Walia confirms he has heard of this issue as well, noting he spoke with a young student in November who said he was encouraged to take substances to stay alert while working as a wood framer.
“He told me, ‘my roommate said, if you’re taking this, then you’ll be good with the workload, otherwise, you can’t do it,’” Walia said.
Singh says this is a big problem in the trucking and construction industry, yet information and outreach does not target the South Asian population, despite anecdotal evidence showing they are disproportionately impacted by the crisis.
“Our system often ignores the fact that larger businesses are exploiting new immigrant laborers, whether it’s farm workers or factory workers or truck drivers. There is a pressure on them to do more shifts and work longer hours, and some are pushed to sustain that pressure by taking substances,” said Singh.
But Singh says that even in industries such as skilled trades and transportation where it has been noted that there is a problem, diverse workers are not being included in the solution.
He says that a program around substance use and mental health for construction workers called the Tailgate Toolkit does not offer resources in Punjabi, despite many people from the Punjabi community being involved in this industry.

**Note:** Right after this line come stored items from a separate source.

-- ==== Sys2Proof/Certificates/Slice0/Obligations.lean ====
section
/-! DEFINITION. The statements about the model, for the provers. -/

open Sys2Proof Sys2Proof.Machine

/-! ### Encodings -/

/-- Words of the opcode table, written out from 30_encoding R61 to R65, R77, R78 and R81, are read as the operations they
stand for (which row a shared width is read as is the model's choice, log 10). -/
def Obligations.TableWordsAreRead : Prop :=
  decodeTableWord 0 0 = some (.encode Request.zero) ∧
  decodeTableWord 16 0b1000000110000101 = some (.frameL7 true 1 5) ∧
  decodeTableWord 16 0b0000001011111110 = some (.frameL16 false 2 0) ∧
  decodeTableWord 16 0b1000001011111111 = some (.frameL64 true 2 0) ∧
  decodeTableWord 8 0b00001111 = some (.hpByte0 false 15) ∧
  decodeTableWord 8 0b11111101 = some (.hpByte1 125) ∧
  decodeTableWord 16 0b0000000100101100 = some (.hpExt16 300) ∧
  decodeTableWord 32 0x37FA213D = some (.mkKeywr ⟨0x37, 0xFA, 0x21, 0x3D⟩) ∧
  decodeTableWord 64 0x989680 = some (.hpExt64 10000000) ∧
  decode (.checkRequest Request.zero) = .ok (.feCheck Request.zero) ∧
  decode (.bits .hpLensel [0, 0, 0, 0, 0, 0, 0x01, 0x2C]) = .ok (.hpLensel 300) ∧
  decode (.bits .mkKeygen []) = .ok .mkKeygen ∧
  decode (.bits .mkXor [0, 0, 0, 0, 0, 0, 0, 4]) = .ok (.mkXor 4)

/-- Decoding the word of a well-formed operation gives the operation back: no bit of a word is dropped (the form of the
words is the model's, log 8). -/
def Obligations.DecodeOfEncode : Prop :=
  ∀ i : Instr, WellFormed i → decode (encode i) = .ok i

/-- A word that decodes is the word of what it decodes to, and that is well formed: one word for each operation (the form
of the words is the model's, log 8). -/
def Obligations.EncodeOfDecode : Prop :=
  ∀ (w : OpWord) (i : Instr), decode w = .ok i → WellFormed i ∧ encode i = w

/-- R78: the patterns of the three frame rows over `W = F[0] * 256 + F[1]` are disjoint, and the recogniser takes a header
for exactly the row whose pattern and further condition it meets. -/
def Obligations.FrameRowsAreDisjoint : Prop :=
  (∀ W : BitVec 16,
    ¬ (patternL16.accepts W = true ∧ patternL64.accepts W = true) ∧
    ¬ (patternL7.accepts W = true ∧ (W &&& 0x7F#16).toNat ≤ 125 ∧
        (patternL16.accepts W = true ∨ patternL64.accepts W = true))) ∧
  (∀ (b0 b1 : Byte) (rest tail : List Byte) (i : Instr), recognise (b0 :: b1 :: rest) = .ok (i, tail) →
    (i.frameRow = some .frameL7 ↔ patternL7.accepts (b0 ++ b1) = true ∧ ((b0 ++ b1) &&& 0x7F#16).toNat ≤ 125) ∧
    (i.frameRow = some .frameL16 ↔ patternL16.accepts (b0 ++ b1) = true) ∧
    (i.frameRow = some .frameL64 ↔ patternL64.accepts (b0 ++ b1) = true) ∧
    (i.frameRow = some .frameL64 → ∃ f2 rest', rest = f2 :: rest' ∧ f2.getLsbD 7 = false))

/-- R70, R112: from the header of a frame of the block its format, FIN, opcode and count are read back without loss, and
what follows the header is left. -/
def Obligations.HeaderIsReadBack : Prop :=
  ∀ (fin : Bool) (opc : BitVec 4) (c : BitVec 64) (rest : List Byte), c.toNat < 2 ^ 63 →
    recognise (header fin opc c ++ rest) =
      .ok ((if c.toNat < 126 then Instr.frameL7 fin opc (c.extractLsb 6 0)
        else if c.toNat < 65536 then Instr.frameL16 fin opc (c.extractLsb 15 0)
        else Instr.frameL64 fin opc (c.extractLsb 62 0)), rest)

/-! ### Reset and the step -/

/-- After reset no command is in progress, no response is pending, nothing waits and nothing was answered (R34, R160). The
idle values of the transient registers are the model's choice (log 3). -/
def Obligations.ResetIsIdle : Prop :=
  Idle State.reset ∧ State.reset.inbox = [] ∧ State.reset.delivered = [] ∧ State.reset.cfg.maxCount.val = 2 ^ 63 - 1

/-- With nothing waiting the block is idle: a step changes nothing (the model's choice, log 13). -/
def Obligations.IdleStepChangesNothing : Prop :=
  ∀ s : State, s.inbox = [] → step s = .next s

/-- A step runs the decoded operation: where the waiting word is taken from the inbox and decodes, the step is `exec` of
the operation followed by the delivery of the response it left pending; a word that is no operation is refused by name
(words in an inbox and delivery in the same step are the model's form, logs 8 and 9). -/
def Obligations.StepRunsTheDecodedOperation : Prop :=
  (∀ (s u : State) (w : OpWord) (i : Instr), takeWord s = some (w, u) → decode w = .ok i →
    step s = andThen (exec i u) (fun t => .next (deliver t))) ∧
  (∀ (s u : State) (w : OpWord) (e : DecodeError), takeWord s = some (w, u) → decode w = .error e →
    step s = .refused (.undecodable e)) ∧
  (∀ (s : State) (w : OpWord), s.inbox = [w] → takeWord s = some (w, { s with inbox := [], arbiter := s.arbiter.cleared }))

/-- R148: a step serves one of the waiting requests, whichever the service choice says; any waiting request may be next;
the others go on waiting (the form of the free choice is the model's, log 7). -/
def Obligations.AnyWaitingRequestMayBeServed : Prop :=
  (∀ s : State, s.inbox ≠ [] →
    ∃ k, ∃ h : k < s.inbox.length, ∃ a, takeWord s = some (s.inbox[k], { s with inbox := s.inbox.eraseIdx k, arbiter := a })) ∧
  (∀ (s : State) (k : Nat) (h : k < s.inbox.length),
    ∃ a b, takeWord { s with arbiter := a } = some (s.inbox[k], { s with inbox := s.inbox.eraseIdx k, arbiter := b }))

/-- R148, R9, R33: a request is accepted exactly while fewer than N_REQ wait, whichever host makes it; then it waits last, and
nothing else changes. -/
def Obligations.PresentedRequestWaits : Prop :=
  ∀ (r : Request) (s : State),
    (s.inbox.length < s.cfg.nReq → present r s = some { s with inbox := s.inbox ++ [.request r] }) ∧
    (s.cfg.nReq ≤ s.inbox.length → present r s = none)

/-! ### ENCODE and FE.CHECK -/

/-- R85, R91, R110, R125: a request with its true length that meets none of the error conditions is answered with status 0
and the frame: the header of FIN, opcode and count, the drawn key, the payload masked with it; one draw is consumed, no
trace of the command stays (that the idle registers read zero is the model's choice, log 3), and nothing else changes.
-/
def Obligations.EncodeRespondsWithTheFrame : Prop :=
  ∀ (s : State) (r : Request), TrueLength s r → Passes s r → s.entropy.answering = true →
    exec (.encode r) s = .next (endedWith r
      { status := 0
        len := BitVec.ofNat 64 (framelen r.count.toNat)
        frame := header r.final (r.opcode.extractLsb 3 0) r.count ++ keyBytes s.entropy.answer ++
          masked s.entropy.answer ((bufferOf s r).slice r.offset.toNat r.count.toNat) }
      { s with entropy := s.entropy.advance })

/-- R135 to R137, R140, R141: the first of opcode, size and range that fails names the error; the response has no length and
no frame, no draw is made, and nothing else changes (that the idle registers read zero is the model's choice, log 3). -/
def Obligations.EncodeReportsTheFirstError : Prop :=
  ∀ (s : State) (r : Request), TrueLength s r →
    (15 < r.opcode.toNat →
      exec (.encode r) s = .next (endedWith r { status := 2, len := 0, frame := [] } s)) ∧
    (r.opcode.toNat ≤ 15 → s.cfg.maxCount.val < r.count.toNat →
      exec (.encode r) s = .next (endedWith r { status := 3, len := 0, frame := [] } s)) ∧
    (r.opcode.toNat ≤ 15 → r.count.toNat ≤ s.cfg.maxCount.val →
      r.buflen.toNat < r.offset.toNat + r.count.toNat →
      exec (.encode r) s = .next (endedWith r { status := 1, len := 0, frame := [] } s))

/-- R167: a request whose `req_buflen` is not the true length of its buffer, or is above 2^63 - 1, is refused by name, by
ENCODE and by FE.CHECK (that the refusal comes before the three tests is the model's reading, log 19). -/
def Obligations.FalseLengthIsRefused : Prop :=
  ∀ (s : State) (r : Request), ¬ TrueLength s r →
    exec (.encode r) s = .refused .bufferLengthMisstated ∧ exec (.feCheck r) s = .refused .bufferLengthMisstated

/-- R164: ENCODE has no step while the draw has no answer; a request that fails a test needs no draw and is answered (the
flag is the model's form, log 5). -/
def Obligations.EncodeHasNoStepWithoutAnswer : Prop :=
  ∀ (s : State) (r : Request), TrueLength s r → s.entropy.answering = false →
    (Passes s r → exec (.encode r) s = .fault .drawUnanswered) ∧
    (¬ Passes s r → ∃ t, exec (.encode r) s = .next t)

“These oversights happen because we are out of sight, out of mind. And we’re out of sight out of mind because of institutional, systemic racism,” said Singh.
“The ministry is not aware of specific examples of employers encouraging their workers to take illicit substances to increase alertness,” a spokesperson for the Ministry of Labour said in a statement to PressProgress.
“WorkSafeBC is working collaboratively with the Ministry of Mental Health and Addictions (MMHA) to support the expansion of the Tailgate Toolkit harm reduction program piloted by the Vancouver Island Construction Association for construction and trades workplaces across BC. This includes adding resources in more languages this year.”